Ovarian carcinoma claims the lives of more than 14,000 American women every year. It is often detected at late stages and the standard treatment based on surgery and chemotherapy have met with very limited success during the past 40 years. Indeed, the 5-year overall survival rate for patients remains at less than 27%. Hence, there is an urgent need for the development of novel and more effective strategies to improve the current treatments for this disease.

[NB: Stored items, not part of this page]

-- ==== Sys2Proof/Certificates/Slice0/Obligations.lean ====
section
/-! DEFINITION. The statements about the PX-420, in the order of its manual's chapters, the machine as a whole first. -/

open Sys2Proof Sys2Proof.Machine

/-! ### The machine -/

/-- The step executes the command at the front of the queue with the rest waiting, and every command answers a next
state: none faults, none is refused (log entry 23). That the step idles on an empty queue is the model's choice (log
entry 1). -/
def Obligations.StepTakesFrontCommand : Prop :=
  (∀ (c : Instr) (rest : List Instr) (s : State),
    s.pending = c :: rest → step s = exec c { s with pending := rest }) ∧
  (∀ s : State, s.pending = [] → step s = .next s) ∧
  ∀ (c : Instr) (s : State), ∃ t, exec c s = .next t

/-- State.reset meets every condition that a run keeps. -/
def Obligations.ResetIsSafe : Prop :=
  State.reset.safe = true

/-- A step that answers a next state leaves no line idle with something to send (R177), from every state that has none
so. That a send starts within the event that gives cause for it is the model's choice (log entry 7). -/
def Obligations.StepKeepsSettled : Prop :=
  ∀ s t : State, s.settled = true → step s = .next t → t.settled = true

/-- Every step keeps the settings memory in canonical form. What an unlisted byte reads as is the model's choice (log
entry 2). -/
def Obligations.StepKeepsMemoryCanonical : Prop :=
  ∀ s t : State, s.memoryOk = true → step s = .next t → t.memoryOk = true

/-- Every step keeps the commit queue, the receive queues and the response queues within their places (R127, R172). -/
def Obligations.StepKeepsQueuesWithinPlaces : Prop :=
  ∀ s t : State, s.queuesOk = true → step s = .next t → t.queuesOk = true

/-- Every step keeps the pool within its slots and the LID counter within its range, and the script store in order: no
story number twice, at most 256 stories, at most 2,048 lines in one, no line twice in the reading order, each line in
use in the list of the one story it names, each reserved line with one queue entry, and a link's edit slot COPYING
exactly while one entry of the link is (R1, R3, R6, R7, R120, R126, R127). -/
def Obligations.StepKeepsStore : Prop :=
  ∀ s t : State, s.poolOk = true → s.storeOk = true → step s = .next t → t.poolOk = true ∧ t.storeOk = true

/-- Every step keeps the reading position in the script: the anchor is a line in use, and empty exactly where the script
holds no line; the fraction lies in 0..4095, and is 0 with an empty anchor and on the last line; the current story is
the anchor's (R21, R22). -/
def Obligations.StepKeepsAnchor : Prop :=
  ∀ s t : State, s.storeOk = true → s.anchorOk = true → step s = .next t → t.anchorOk = true

/-- Every step keeps v at 0 while the state is FROZEN or HELD, the anchor empty, or the mode SETUP or LOADING (R24). -/
def Obligations.StepKeepsStillness : Prop :=
  ∀ s t : State, s.stillOk = true → step s = .next t → t.stillOk = true

/-- Every step keeps the arbiter in agreement with its inputs: no holder in SETUP and LOADING, the locked source under a
lock, else none or an eligible source, in hold-over exactly when it is inactive (R55, R56, R59). -/
def Obligations.StepKeepsAuthority : Prop :=
  ∀ s t : State, s.authorityOk = true → step s = .next t → t.authorityOk = true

Immune T cells possess the remarkable ability of recognizing and eliminating cancer cells. Immunotherapeutic strategies aimed at exploiting the anti-cancer capacity of T cells have shown impressive effects for the treatment of some tumor types, such as melanoma and lung carcinoma. However, the response rate of ovarian cancer patients to immunotherapy is marginal. One possible reason for this poor therapeutic response is the adverse environment of ovarian tumors, which inhibits the inherent protective function of immune cells. Therefore, identifying, understanding and targeting the specific pathways that ovarian tumors exploit in immune cells to control their activity is fundamental for developing the next generation of successful ovarian cancer immunotherapies.
Our laboratory pioneered the discovery that immune cells within ovarian tumors are “stressed out” within these malignant masses due to harsh environmental conditions such as decreased oxygen availability and lack of nutrients. The central hypothesis of our project is that stressed out immune cells in ovarian cancer are unable to execute their crucial anti-tumoral functions. Accordingly, this project will comprehensively characterize the tactics that ovarian cancers utilize to induce cellular stress in the immune system and will unveil the functional processes that are affected in stressed out immune cells. In addition, we will test the novel translational hypothesis that controlling immune stress within the tumor environment could be used as a new strategy to generate protective immunity against ovarian cancer. In summary, our project will provide novel mechanistic insights into how ovarian cancer manipulates the function of immune cells to evade immune control and will also establish first-in-class therapeutic interventions aimed at unleashing durable anti-ovarian cancer immunity.
This grant was made possible in part by a generous donation from Allison Danré, in honor of Cecile Hryhorczuk, and Ovarian Cycle Atlanta.
Dr. Camilla Salvagno is a postdoctoral fellow in the laboratory of Dr. Juan Cubillos-Ruiz at Weill Cornell Medical College, New York. Dr. Salvagno obtained her MS degree in Medical, Molecular and Cellular Biotechnology at Vita-Salute San Raffaele University in Milan, Italy, and her Ph.D. in Tumor Immunology at the Netherlands Cancer Institute in Amsterdam, The Netherlands. During her doctoral studies in the lab of Dr. Karin de Visser, Dr. Salvagno focused on the role of the immune system in promoting tumorigenesis and influencing therapy response in breast cancer. As a graduate student, she received a travel grant from Keystone Symposia. After her graduate studies, she was recruited as a Postdoctoral Fellow in the lab of Dr. Cubillos-Ruiz. Dr. Salvagno current research aims at understanding how endoplasmic reticulum (ER) stress responses coordinate global immunosuppressive networks in the tumor microenvironment. Her goal is to create the next generation of ER stress-based approaches to improve the anti-cancer efficacy of conventional therapies and immunotherapies for ovarian cancer.